The Honourable Societies of the Inns of Court became the successors of the Knights Templar who vanished as an Order, but the symbols of their origins are still evident. Wandering around Middle Temple today, you will see in the stonework and in the emblems on doors, and above gateways, the symbol of the Lamb and Flag as it was carried back from the crusades by the Templars. It stands over the doorway to the main hall where the barristers gather their pupils to eat and hear lectures on law and advocacy, and of course it is within the name of the Inns of Court and the Temple tube station that serves them.
The Templars may have gone, but their successors still bear their mark.
Red-Light District in a Convent Garden
Posted by Mike in Places, Sixty-One Nails on November 10, 2009
Covent Garden - Mike Shevdon in the Apple Market courtesy of Mark Lewis photography
One of the main locations in SIxty-One Nails is Covent Garden Market.
Blackbird brings Niall here after they first meet to purchase a token gift before they descend beneath the streets into the hidden world of Gramawl and Kareesh. When they emerge into the plaza, she turns to him….
“Oh, I’ve missed this. It’s one of the old places.”
Blackbird’s mood lightened as she crossed onto the cobble stoned plaza.
I corrected her. “It’s not as old as people think, actually. The flower market is only late nineteenth century.”
“And why do you think they built a flower market here?”
“Well, I guess it was part of the original settlement. Maybe there were market gardens here once?”
“Oh, there were gardens here, convent gardens actually, and there was a market here long before Christianity and for much more than flowers. Herbs and potions, talismans and wardings, you could buy anything here, once.” She stepped up onto the paving around the covered market and breathed in as if inhaling a heady scent.
“Blackbird, if you don’t mind me asking, how old are you, exactly?”
“Didn’t I tell you it was rude to ask someone’s age?” She arched an eyebrow at me, but I was prepared for her evasion this time.
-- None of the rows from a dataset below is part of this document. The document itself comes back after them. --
/-- The queue of commands alone. -/
@[simp] theorem State.withPending_frame (s : State) (cs : List Instr) :
    (s.withPending cs).rstN = s.rstN ∧ (s.withPending cs).straps = s.straps ∧ (s.withPending cs).mem = s.mem ∧
    (s.withPending cs).port = s.port ∧ (s.withPending cs).txn = s.txn ∧ (s.withPending cs).held = s.held ∧
    (s.withPending cs).lock = s.lock ∧ (s.withPending cs).queue = s.queue ∧
    (s.withPending cs).readAhead = s.readAhead ∧ (s.withPending cs).grant = s.grant ∧
    (s.withPending cs).passOver = s.passOver ∧ (s.withPending cs).spareMap = s.spareMap ∧
    (s.withPending cs).migration = s.migration ∧ (s.withPending cs).records = s.records ∧
    (s.withPending cs).fill = s.fill ∧ (s.withPending cs).scrub = s.scrub ∧ (s.withPending cs).faults = s.faults ∧
    (s.withPending cs).settings = s.settings ∧ (s.withPending cs).link = s.link ∧
    (s.withPending cs).executing = s.executing ∧ (s.withPending cs).tickLength = s.tickLength ∧
    (s.withPending cs).resetInProgress = s.resetInProgress ∧ (s.withPending cs).resetDue = s.resetDue ∧
    (s.withPending cs).upSent = s.upSent ∧ (s.withPending cs).svcSent = s.svcSent :=
  ⟨rfl, rfl, rfl, rfl, rfl, rfl, rfl, rfl, rfl, rfl, rfl, rfl, rfl, rfl, rfl, rfl, rfl, rfl, rfl, rfl, rfl, rfl, rfl, rfl, rfl⟩

/-- A pause reaches the scrub alone. -/
@[simp] theorem State.pauseIfHalted_frame (s : State) :
    (s.pauseIfHalted).rstN = s.rstN ∧ (s.pauseIfHalted).straps = s.straps ∧ (s.pauseIfHalted).mem = s.mem ∧
    (s.pauseIfHalted).port = s.port ∧ (s.pauseIfHalted).txn = s.txn ∧ (s.pauseIfHalted).held = s.held ∧
    (s.pauseIfHalted).lock = s.lock ∧ (s.pauseIfHalted).queue = s.queue ∧ (s.pauseIfHalted).readAhead = s.readAhead ∧
    (s.pauseIfHalted).grant = s.grant ∧ (s.pauseIfHalted).passOver = s.passOver ∧
    (s.pauseIfHalted).spareMap = s.spareMap ∧ (s.pauseIfHalted).migration = s.migration ∧
    (s.pauseIfHalted).records = s.records ∧ (s.pauseIfHalted).fill = s.fill ∧ (s.pauseIfHalted).faults = s.faults ∧
    (s.pauseIfHalted).settings = s.settings ∧ (s.pauseIfHalted).link = s.link ∧
    (s.pauseIfHalted).executing = s.executing ∧ (s.pauseIfHalted).tickLength = s.tickLength ∧
    (s.pauseIfHalted).resetInProgress = s.resetInProgress ∧ (s.pauseIfHalted).resetDue = s.resetDue ∧
    (s.pauseIfHalted).upSent = s.upSent ∧ (s.pauseIfHalted).svcSent = s.svcSent ∧
    (s.pauseIfHalted).pending = s.pending :=
  ⟨rfl, rfl, rfl, rfl, rfl, rfl, rfl, rfl, rfl, rfl, rfl, rfl, rfl, rfl, rfl, rfl, rfl, rfl, rfl, rfl, rfl, rfl, rfl, rfl, rfl⟩

/-- An occurrence reaches the Fault Unit and the scrub. -/
@[simp] theorem State.occur_frame (s : State) (src : FaultSource) :
    (s.occur src).rstN = s.rstN ∧ (s.occur src).straps = s.straps ∧ (s.occur src).mem = s.mem ∧
    (s.occur src).port = s.port ∧ (s.occur src).txn = s.txn ∧ (s.occur src).held = s.held ∧
    (s.occur src).lock = s.lock ∧ (s.occur src).queue = s.queue ∧ (s.occur src).readAhead = s.readAhead ∧
    (s.occur src).grant = s.grant ∧ (s.occur src).passOver = s.passOver ∧ (s.occur src).spareMap = s.spareMap ∧
    (s.occur src).migration = s.migration ∧ (s.occur src).records = s.records ∧ (s.occur src).fill = s.fill ∧
    (s.occur src).settings = s.settings ∧ (s.occur src).link = s.link ∧ (s.occur src).executing = s.executing ∧
    (s.occur src).tickLength = s.tickLength ∧ (s.occur src).resetInProgress = s.resetInProgress ∧
    (s.occur src).resetDue = s.resetDue ∧ (s.occur src).upSent = s.upSent ∧ (s.occur src).svcSent = s.svcSent ∧
    (s.occur src).pending = s.pending :=
  ⟨rfl, rfl, rfl, rfl, rfl, rfl, rfl, rfl, rfl, rfl, rfl, rfl, rfl, rfl, rfl, rfl, rfl, rfl, rfl, rfl, rfl, rfl, rfl, rfl⟩

/-- As `occur_frame`. -/
@[simp] theorem State.occurOpt_frame (s : State) (src : Option FaultSource) :
    (s.occurOpt src).rstN = s.rstN ∧ (s.occurOpt src).straps = s.straps ∧ (s.occurOpt src).mem = s.mem ∧
    (s.occurOpt src).port = s.port ∧ (s.occurOpt src).txn = s.txn ∧ (s.occurOpt src).held = s.held ∧
    (s.occurOpt src).lock = s.lock ∧ (s.occurOpt src).queue = s.queue ∧ (s.occurOpt src).readAhead = s.readAhead ∧
    (s.occurOpt src).grant = s.grant ∧ (s.occurOpt src).passOver = s.passOver ∧
    (s.occurOpt src).spareMap = s.spareMap ∧ (s.occurOpt src).migration = s.migration ∧
    (s.occurOpt src).records = s.records ∧ (s.occurOpt src).fill = s.fill ∧ (s.occurOpt src).settings = s.settings ∧
    (s.occurOpt src).link = s.link ∧ (s.occurOpt src).executing = s.executing ∧
    (s.occurOpt src).tickLength = s.tickLength ∧ (s.occurOpt src).resetInProgress = s.resetInProgress ∧
    (s.occurOpt src).resetDue = s.resetDue ∧ (s.occurOpt src).upSent = s.upSent ∧
    (s.occurOpt src).svcSent = s.svcSent ∧ (s.occurOpt src).pending = s.pending := by
  cases src <;> simp [State.occurOpt]

/-- The examination for promotion reaches the table, and the Fault Unit where no slot is FREE. -/
@[simp] theorem State.examine_frame (s : State) (a : Nat) :
    (s.examine a).rstN = s.rstN ∧ (s.examine a).straps = s.straps ∧ (s.examine a).mem = s.mem ∧
    (s.examine a).port = s.port ∧ (s.examine a).txn = s.txn ∧ (s.examine a).held = s.held ∧
    (s.examine a).lock = s.lock ∧ (s.examine a).queue = s.queue ∧ (s.examine a).readAhead = s.readAhead ∧
    (s.examine a).grant = s.grant ∧ (s.examine a).passOver = s.passOver ∧ (s.examine a).spareMap = s.spareMap ∧
    (s.examine a).migration = s.migration ∧ (s.examine a).fill = s.fill ∧ (s.examine a).settings = s.settings ∧
    (s.examine a).link = s.link ∧ (s.examine a).executing = s.executing ∧ (s.examine a).tickLength = s.tickLength ∧
    (s.examine a).resetInProgress = s.resetInProgress ∧ (s.examine a).resetDue = s.resetDue ∧
    (s.examine a).upSent = s.upSent ∧ (s.examine a).svcSent = s.svcSent ∧ (s.examine a).pending = s.pending := by
  unfold State.examine
  split
  · simp
  · split
    · split <;> simp
    · simp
“No, I don’t think that’s actually what you said. I think you asked me what age I thought you were and then, when I told you, you laughed and said you were a lot older than that, but you never told me how much.”
“Perhaps I thought you were being nosey.” The comment was not harshly made and left just enough of an opening for me to ask once more.
“Are you going to tell me?”
“No, I don’t think so, except to say I have rolled in the buttercups here and come away dusted in their pollen. I have slept here under the stars on the solstice and been gifted with dreams of the future and I have fought for my life here and come away bloodied, but unharmed. It is a place that has been special to me for a long time.” Her words hung in the air despite the milling tourists that passed us by, unaware of her reminiscences.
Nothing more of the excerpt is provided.